Basically, he’s arguing that rich countries should pay the U.S. military, and then anyone who cannot pay is out of luck. As Bill Lawrence comments in an email to me, this is a terrible plan. An expert in international relations, Lawrence is currently visiting Professor of Political Science and International Relations at George Washington University. He explains: the United States already gets "huge in-kind contributions, but global powers never 'rent out' their military services, very bad idea geo-politically when your GDP is 100x that of the country you are dealing with."
Yet not only did Trump propose a terrifyingly mercenary vision of U.S. military might, but he fundamentally misunderstands the reason for the continuing U.S. presence on the Korean peninsula. In an email to me, Sung-Yoon Lee, Kim Koo-Korea Foundation Professor of Korean Studies at Tufts University, explains the limits of Trump’s vision. It is true, Lee says, that “the presence of U.S. troops in South Korea has been a key deterrent against North Korean adventurism for the past six decades since the end of the Korean War in 1953. More than any treaty, the physical presence of American soldiers standing in harm's way has sent an unequivocal message to Pyongyang that the U.S. is committed to the defense of South Korea. Clearly, this dynamic has favored South Korea, which has developed into a global leader in trade, shipping, electronics, etc. under the U.S. security umbrella.”
So far, so good. However, Lee continues: “At the same time, no nation state is an altruistic organization. The U.S. maintains troops in South Korea because it serves broad U.S. strategic interests in the region; namely, in deterring North Korea and checking China. While one can debate the utility of USFK to the U.S. or argue that Seoul should do more to defray the cost of maintaining troops in South Korea, for Mr. Trump to suggest that South Korea is getting a free ride ignores some basics of international relations. Further, his patronizing remark against the Harvard student also betrays Mr. Trump's small-mindedness, brash character, and alarming ignorance.”

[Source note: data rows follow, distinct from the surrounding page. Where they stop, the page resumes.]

/-- Draining tiles that the link chiplet has not taken are parked, their entries ready (05 R145); those parked before stay
first. -/
def parkTiles (k : ArrayCore) : ArrayCore :=
  k.queues.foldl (fun (k : ArrayCore) b =>
    if b.2.dir == Dir.send then
      ((b.2.parked ++ b.2.fifo).foldl (fun (k : ArrayCore) e => k.onTile e fun x => { x with st := .ready }) k).onQueue b.1 fun b =>
        { b with parked := b.parked ++ b.fifo, fifo := [] }
    else k) k

/-- The core emptied by a save (18 R432 step 5); storage and mailbox stay with the core's world. -/
def emptyCore (s : State) (kind : CoreKind) (c : Nat) : State :=
  match kind with
  | .array =>
    let k := s.array c
    s.setArray c { ArrayCore.blank with localStore := k.localStore, mailbox := k.mailbox, world := k.world }
  | .lane =>
    let k := s.lane c
    s.setLane c { LaneCore.blank with scratch := k.scratch, mailbox := k.mailbox, world := k.world, split := k.split,
                                      srState := k.srState }

/-- The core as its context holds it. -/
def prepareCore (s : State) (kind : CoreKind) (c : Nat) : State :=
  match kind with
  | .array =>
    let k := parkTiles (s.array c)
    s.setArray c { k with sealing := false, saving := false, task := k.task.map fun t => { t with asking := none } }
  | .lane => s.setLane c { s.lane c with sealing := false, saving := false }

/-- A context is gone from the list. -/
def forgetSaved (s : State) (id : Nat) : State := s.onHub fun h => { h with saved := h.saved.filter fun v => v.id != id }

/-! ### Saved contexts of cancelled launches (01 R49; 18 R434) -/

/-- The launch of a unit has been cancelled. -/
def isCancelled (s : State) (i : UnitInfo) : Bool :=
  match findLaunch s i.world i.job i.launch with
  | some l => l.cancelled
  | none => false

/-- A lane core without the warps, bins, workgroups and accumulators of some launches (01 R49; 10 R286). -/
def dropUnits (k : LaneCore) (gone : UnitInfo → Bool) : LaneCore :=
  let wgs := k.wgs.filter fun g => !gone g.2.info
  let here (wg : Nat) : Bool := (mapGet? wg wgs).isSome
  let freed (n : Nat) : Bool := k.wgs.any fun g => gone g.2.info && g.2.pair == some (n / 2)
  { k with wgs := wgs, accs := k.accs.filter fun a => !freed a.1, warps := k.warps.filter fun w => here w.2.wg, bins := k.bins.filter fun b => here b.2.wg }

/-- A saved context without the units of cancelled launches; one with none left takes STATE 4 and is gone. -/
def pruneOne (s : State) (v : Saved) : State :=
  if !v.done then s
  else match v.task, v.lane with
    | some k, _ => match k.task with
      | some t => if isCancelled s t.info then forgetSaved (setHeaderState s v.addr 4) v.id else s
      | none => s
    | _, some k =>
      let k1 := dropUnits k (isCancelled s)
      if k1.wgs.isEmpty then forgetSaved (setHeaderState s v.addr 4) v.id
      else s.onHub fun h => { h with saved := h.saved.map fun x => if x.id = v.id then { v with lane := some k1 } else x }
    | _, _ => s

/-- Saved contexts rid of cancelled units (01 R49). -/
def pruneSaved (s : State) : State := s.hub.saved.foldl pruneOne s

/-- SAVE_COMPLETE (18 R432): issue stops; once the core has drained, its sections and header are written and the core
is empty. On an isolated chiplet no save completes (18 R438, R440). -/
def execSaveComplete (kind : CoreKind) (core : Nat) (s : State) : Answer :=
  if !savingHere s kind core || isFenced s kind core then .next s
  else
    let s0 := setSealing s kind core true true
    let drained := match kind with
      | .array => taskDrained s0 core
      | .lane => laneDrained s0 core
    match s.hub.saved.find? fun v => !v.done && v.kind == kind && v.from? == core with
    | none => .next s0
    | some old =>
      let s1 := prepareCore s0 kind core
      let v := contextOf s1 old.id old.addr kind core true
      if !drained || busyRange s0 (s0.home v.addr) (areaSize v) then .next s0
      else
        let s2 := writeSections s1 v kind core
        let s3 := hubWrite s2 (s.home v.addr) (headerBytes v 2 (s.time / 65536) (layout (sectionLens v)) true)
        let s4 := s3.onHub fun h => { h with saved := h.saved.map fun x => if x.id = v.id then v else x }
        .next (pruneSaved (emptyCore (s4.rename (Agent.leaving kind core v.id) id) kind core))

/-! ### Restore (01 R56; 18 R432, R434) -/

/-- A header in memory is sound and says saved (18 R433, R434). -/
def headerSound (s : State) (v : Saved) : Bool :=
  let bs := peek s (s.home v.addr) 4096
  let word4 (o n : Nat) : Nat := natOfBytes ((bs.drop o).take n)
  word4 0 4 == 0x01585443 && word4 6 2 == 2 && word4 0xFFC 4 == crc32 (bs.take 0xFFC)

/-- Section 15 in memory is sound. -/
def privateSound (s : State) (v : Saved) : Bool :=
  peek s (s.home v.addr + sectAt (layout (sectionLens v)) 15) 12 == privateBytes v

/-- Cells of memory loaded where they differ from what the core holds. -/
def loadCells (a n : Nat) (get : State → Nat → Nat) (set : State → Nat → Nat → State) (s : State) : State :=
  (upFrom 0 n).foldl (fun s o => let v := peekNat s (a + 8 * o) 8; if v = get s o then s else set s o v) s

/-- The entry that 64 bytes hold (03 R95). -/
def entryOfBytes (n : Nat) : TileEntry :=
  let st := bits n 320 2
  { hdr := BitVec.ofNat 256 n, lsoff := align128 (bits n 256 32), cap := align128 (bits n 288 32),
    st := if st = 0 then .empty else if st = 1 then .filling else if st = 2 then .ready else .draining,
    qheld := bit n 322, qidx := bits n 323 4, readers := bits n 336 8 }

/-- A cell loaded from a context: hardware takes what it holds, and the flags of an FPSTAT as they are. -/
def loadCell (s : State) (p : WinPart) (o v : Nat) : State :=
  match p with
  | .arraySys c _ =>
    if o = 0 then s.setArray c { s.array c with th := { (s.array c).th with fpstat := word v &&& 0x3F07 } } else setHardCell s p o v
  | .laneWarp c w _ =>
    if isFpstatCell p o then onLaneThread s c (32 * w + (o - 0x40)) fun t => { t with fpstat := word v &&& 0x3F07 }
    else setHardCell s p o v
  | _ => setHardCell s p o v

/-- The sections of an area loaded into the core that stands in the state (18 R434): bytes that were changed load as
they are. -/
def loadSections (s : State) (v : Saved) (kind : CoreKind) (c : Nat) : State :=
  let a := s.home v.addr
  let ss := layout (sectionLens v)
  let accSect := match kind with
    | .array => 2
    | .lane => 4
  let s1 := (shownParts kind c).foldl
    (fun s p => loadCells (a + sectAt ss p.sect + p.start) p.cells (fun s o => hardCell s p.part o)
      (fun s o x => loadCell s p.part o x) s) s
  let s2 := loadCells (a + sectAt ss accSect + 0x100000) 8 (fun s o => extentCell (coreAccs s kind c) o)
    (fun s o x => setCoreAccs s kind c (setExtentCell (coreAccs s kind c) o x)) s1
  match kind with
  | .array =>
    let k := s2.array c
    let n := storeUsed k
    let store := k.localStore.filter (fun x => decide (n ≤ x.1))
    let s3 := s2.setArray c { k with localStore := writeBytes store 0 (peek s2 (a + sectAt ss 0) n) }
    (upFrom 0 4096).foldl (fun s e =>
      let x := entryOfBytes (peekNat s (a + sectAt ss 1 + 64 * e) 64)
      if x = mapGet TileEntry.blank (s.array c).tiles e then s else onTile s .array c 0 e fun _ => x) s3
  | .lane =>
    let n := scratchOf (s2.lane c).code
    let s3 := if peek s2 (a + sectAt ss 0) n == readCore s2 .lane c 0 n then s2
      else (writeCore s2 .lane c 0 (peek s2 (a + sectAt ss 0) n)).state
    loadCells (a + sectAt ss 4) 0x20000 (fun s o => accCell (s.lane c).accs (o / 0x4000) (o % 0x4000))
      (fun s o x => s.setLane c { s.lane c with accs := setAccCell (s.lane c).accs (o / 0x4000) (o % 0x4000) x }) s3

/-- The generator of a lane core after the restored warps, in the order of their slots (02 R78; log entry
103). -/
def reseed (k : LaneCore) (c : Nat) : BitVec 16 :=
  (k.warps.foldl (fun (acc : BitVec 16 × List UnitInfo) w => match mapGet? w.2.wg k.wgs with
    | some g =>
      if acc.2.any (sameLaunch g.info) then acc
      else (srSeed (g.info.record.seed ^^^ BitVec.ofNat 16 (0x8000 + c)), g.info :: acc.2)
    | none => acc) (k.srState, [])).1

/-- The units of a context. -/
def Saved.units (v : Saved) : List (UnitInfo × Nat × Nat) :=
  match v.task, v.lane with
  | some k, _ => match k.task with
    | some t => [(t.info, t.idx.toNat, 0xFF)]
    | none => []
  | _, some k => k.warps.filterMap fun w => (mapGet? w.2.wg k.wgs).map fun g => (g.info, w.2.idx.toNat, w.1)
  | _, _ => []

/-- A class 5 record: a unit lost (18 R424, R438). -/
def lostReport (s : State) (kind : CoreKind) (c : Nat) (x : UnitInfo × Nat × Nat) : State :=
  report s (unitReport x.1 kind c x.2.1 x.2.2 0xFF .chipletIsolated 5 0 0 0)

/-- A context whose header or section 15 is not sound: its units are discarded (18 R434); a class 5 record sets no status of
the launch (18 R424). -/
def failRestore (s : State) (v : Saved) (core : Nat) : State :=
  let s1 := v.units.foldl (fun s x => countDone (lostReport s v.kind core x) x.1) s
  forgetSaved (setHeaderState s1 v.addr 4) v.id

/-- The context's units stand on a core again: parked tiles drain, a lane core's generator is seeded, pending stops are
taken. -/
def resumeCore (s : State) (v : Saved) (c : Nat) : State :=
  match v.kind with
  | .array =>
    let k := s.array c
    let k1 := k.queues.foldl (fun (k : ArrayCore) b =>
      b.2.parked.foldl (fun (k : ArrayCore) e => k.onTile e fun x => { x with st := .draining }) k) k
    let s1 := s.setArray c k1
    match k1.task.bind (·.pend) with
    | some p => arrayTrap s1 c p
    | none => s1
  | .lane =>
    let k := s.lane c
    let s1 := s.setLane c { k with srState := reseed k c }
    k.warps.foldl (fun s w => match w.2.pend with
      | some p => laneTrap s c w.1 p
      | none => s) s1

/-- A restore of a context to a core is allowed and has the turn (17 R418; 05 R144). -/
def mayRestore (s : State) (v : Saved) (c : Nat) : Bool :=
  let fits := decide (c < (match v.kind with | .array => 160 | .lane => 192))
  let arriving := match v.task with
    | some k => k.queues.any fun b => b.2.filling.isSome
    | none => false
  let first := match v.info.bind fun i => findLaunch s i.world i.job i.launch with
    | some l => s.hub.launches.all fun m =>
        !(m.placing s && m.kind == some v.kind && eligible s m c && outranks m l)
    | none => true
  v.done && fits && chipletTakes s v.kind c && !coreResident s v.kind c && !savingHere s v.kind c
    && worldFits s v.kind c v.world && !arriving && first

/-- UNIT_RESTORE (01 R56; 18 R432, R434): a saved context goes to a core of its kind and world. -/
def execUnitRestore (ctx core : Nat) (s : State) : Answer :=
  match s.hub.saved.find? fun v => v.id == ctx with
  | none => .next s
  | some v =>
    if !mayRestore s v core then .next s
    else if !headerSound s v || !privateSound s v then .next (failRestore s v core)
    else
      let s1 := wakeFor (setWorld s v.kind core v.world) v.kind core
      let s2 := match v.task, v.lane with
        | some k, _ =>
          let here := s1.array core
          s1.setArray core { k with localStore := here.localStore, mailbox := here.mailbox, world := some v.world }
        | _, some k => s1.setLane core { k with mailbox := (s1.lane core).mailbox, world := some v.world }
        | _, _ => s1
      let s3 := s2.rename (Agent.returning core v.id) id
      .next (setHeaderState (forgetSaved (resumeCore (loadSections s3 v v.kind core) v core) v.id) v.addr 3)

end Sys2Proof.Machine
end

North and South Korea exist due to geopolitical pressures placed on the country following WWII by the Soviet Union and the United States. The situation in the two Koreas is a direct result of meddling by two superpowers, the consequences of which are, on the South side, a remarkable story of economic success and, on the North side, a human tragedy of such dimensions it borders on the incomprehensible. But they are equally the result of a fateful political decision in 1950-- the Ego and the Id of the American military--and the war is still ongoing, for the peace is the result of an armistice declared in 1953. So when Trump asks a Harvard student, "Are you from South Korea?" and Huckabee mocks starvation in the North, they are pointing accusing, amnesiac fingers at people who, in many ways, are the most American of all.